Select all the resulting cells in the concatenated column and copy them to the Clipboard, then paste them in the applicable FLIXL file which, for the above example, would look like this:

Testing the solution

As in any software engineering task, caution is paramount and the same holds true in localization engineering. Therefore, it is extremely important to test our tweaks to make sure nothing is broken and, especially, they work as intended.

However, building the whole output just for testing purposes each time the FLIXL file is updated, only to find out it needs to be edited again, is counter-productive. A more practical approach to test our changes is to create a sort of “Mini-Me” of the actual production index. This reduced version can be implemented within the actual Flare project or as a new one.

Either way, this is the required bill of materials:

  • A topic HTML file
  • A FLTOC Table of Content file including the above topic
  • A FLTAR Target file based on the above TOC
  • The FLIXL Index Link file to be tested

The topic file

This test topic file should include all the terms found in the production project. Similarly to the technique described in Implementing a large number of terms to update an FLIXL file, we can avail of a spreadsheet to quickly generate our topic file boasting all the terms found in the full project.

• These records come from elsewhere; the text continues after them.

/-- The index of a heap node; none where it is not a node of the heap (16_traversal R363, R371). -/
def Lay.heapIx (y : Lay) (a : Nat) : Option Nat :=
  if y.hb ≤ a ∧ (a - y.hb) % y.nsz = 0 ∧ (a - y.hb) / y.nsz < y.hn then some ((a - y.hb) / y.nsz) else none

/-- A node's child count before its check (16_traversal R363). -/
def State.nodeCount (s : State) (u : UnitId) (since a : Nat) (y : Lay) : Except EngStop Nat :=
  if y.cenc = 2 then
    let i := (y.heapIx a).getD 0
    .ok ((List.range y.cfix).filter fun j => decide (y.cfix * i + 1 + j < y.hn)).length
  else if y.csrc then s.engWord u since (a + y.coff)
  else .ok y.cfix

/-- Read a node: its keys, its child count and the leaf test (16_traversal R370, R371). -/
def State.readNode (s : State) (u : UnitId) (since a : Nat) (y : Lay) : Except EngStop Node :=
  let va := BitVec.ofNat 64 a
  if a % 4 ≠ 0 then .error (.fault cALIGN va)
  else if y.nsz = 0 ∨ (y.cenc = 2 ∧ y.heapIx a = none) then .error (.fault cRANGE va)
  else
    let key (o : Nat) : Except EngStop Word :=
      if o = 0xFFFF then .ok 0 else (s.engWord u since (a + o)).map fun v => BitVec.ofNat 32 v
    (y.koff.mapM key).bind fun keys =>
    (s.nodeCount u since a y).bind fun n =>
      if 64 < n then .error (.fault cRANGE (BitVec.ofNat 64 (a + y.coff)))
      else if y.lt then (s.engWord u since (a + y.loff)).map fun v => ⟨keys, n, bitOf v y.lb⟩
      else .ok ⟨keys, n, n == 0⟩

/-- Child `j` of a node: its address and layout id (16_traversal R363, R371). -/
def State.child (s : State) (u : UnitId) (since a lid j : Nat) (nlt : Table (List DWord)) : Except EngStop (Nat × Nat) :=
  let y := layIn nlt lid
  if y.cenc = 2 then
    .ok (y.hb + y.nsz * (y.cfix * ((y.heapIx a).getD 0) + 1 + j), lid)
  else
    let p := a + y.poff + (if y.cenc = 0 then 8 * j else 0)
    (s.engDword u since p).bind fun w =>
      let id := bitsOf w 63 60
      let sz := (layIn nlt id).nsz
      if bitsOf w 59 48 ≠ 0 ∨ sz = 0 then .error (.fault cRANGE (BitVec.ofNat 64 p))
      else
        let va := bitsOf w 47 0 + (if y.cenc = 1 then j * sz else 0)
        if 2 ^ 48 ≤ va then .error (.fault cRANGE (BitVec.ofNat 64 va)) else .ok (va, id)

/-- The event code of a window register (16_traversal R373). -/
def WEvt.code : WEvt → Nat
  | .enter => 0
  | .prune => 1
  | .leave => 2

/-- The event information word, v254 (16_traversal R373). -/
def evtInfo (e : SEnt) (evt : WEvt) (leaf jrec : Bool) (n : Nat) : Word :=
  BitVec.ofNat 32 (pack [(8, e.depth), (4, e.lid), (2, evt.code), (1, bit leaf), (1, bit jrec), (7, n), (6, e.cix)])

Once we have listed all the terms in the index output, we copy them to a column alongside the required HTML code in columns as well.

Here is how our spreadsheet would look like:

Lead code
Term
Close term
Close paragraph
<p><MadCap:keyword term="
保視
" />
</p>
<p><MadCap:keyword term="
監視
" />
</p>
<p><MadCap:keyword term="
無音
" />
</p>
<p><MadCap:keyword term="
用語
" />
</p>
<p><MadCap:keyword term="
粘着
" />
</p>
<p><MadCap:keyword term="
治療
" />
</p>

The cell values in each row are concatenated in another column. In this case, the formula to concatenate all four columns would be like this:

=A2&B2&C2&B2&D2

whereas column B cell is used twice, once as a term and once as the <p> tag inner text, which should give us the following results:

<p><MadCap:keyword term="保視" />保視</p>
<p><MadCap:keyword term="監視" />監視</p>
<p><MadCap:keyword term="無音" />無音</p>
<p><MadCap:keyword term="用語" />用語</p>
<p><MadCap:keyword term="粘着" />粘着</p>
<p><MadCap:keyword term="治療" />治療</p>

As in the below screenshot:

In Flare, we create a new topic file and paste the resulting cells by copying the concatenated cells in column E. Each cell will become a paragraph in our newly created topic:

The Table of Content and Target files

Once saved, the topic file is added to a new Table of Content FLTOC file. In turn, the newly created FLTOC is used as Primary TOC in a new PDF FLTAR Target file, ready to build our testing output.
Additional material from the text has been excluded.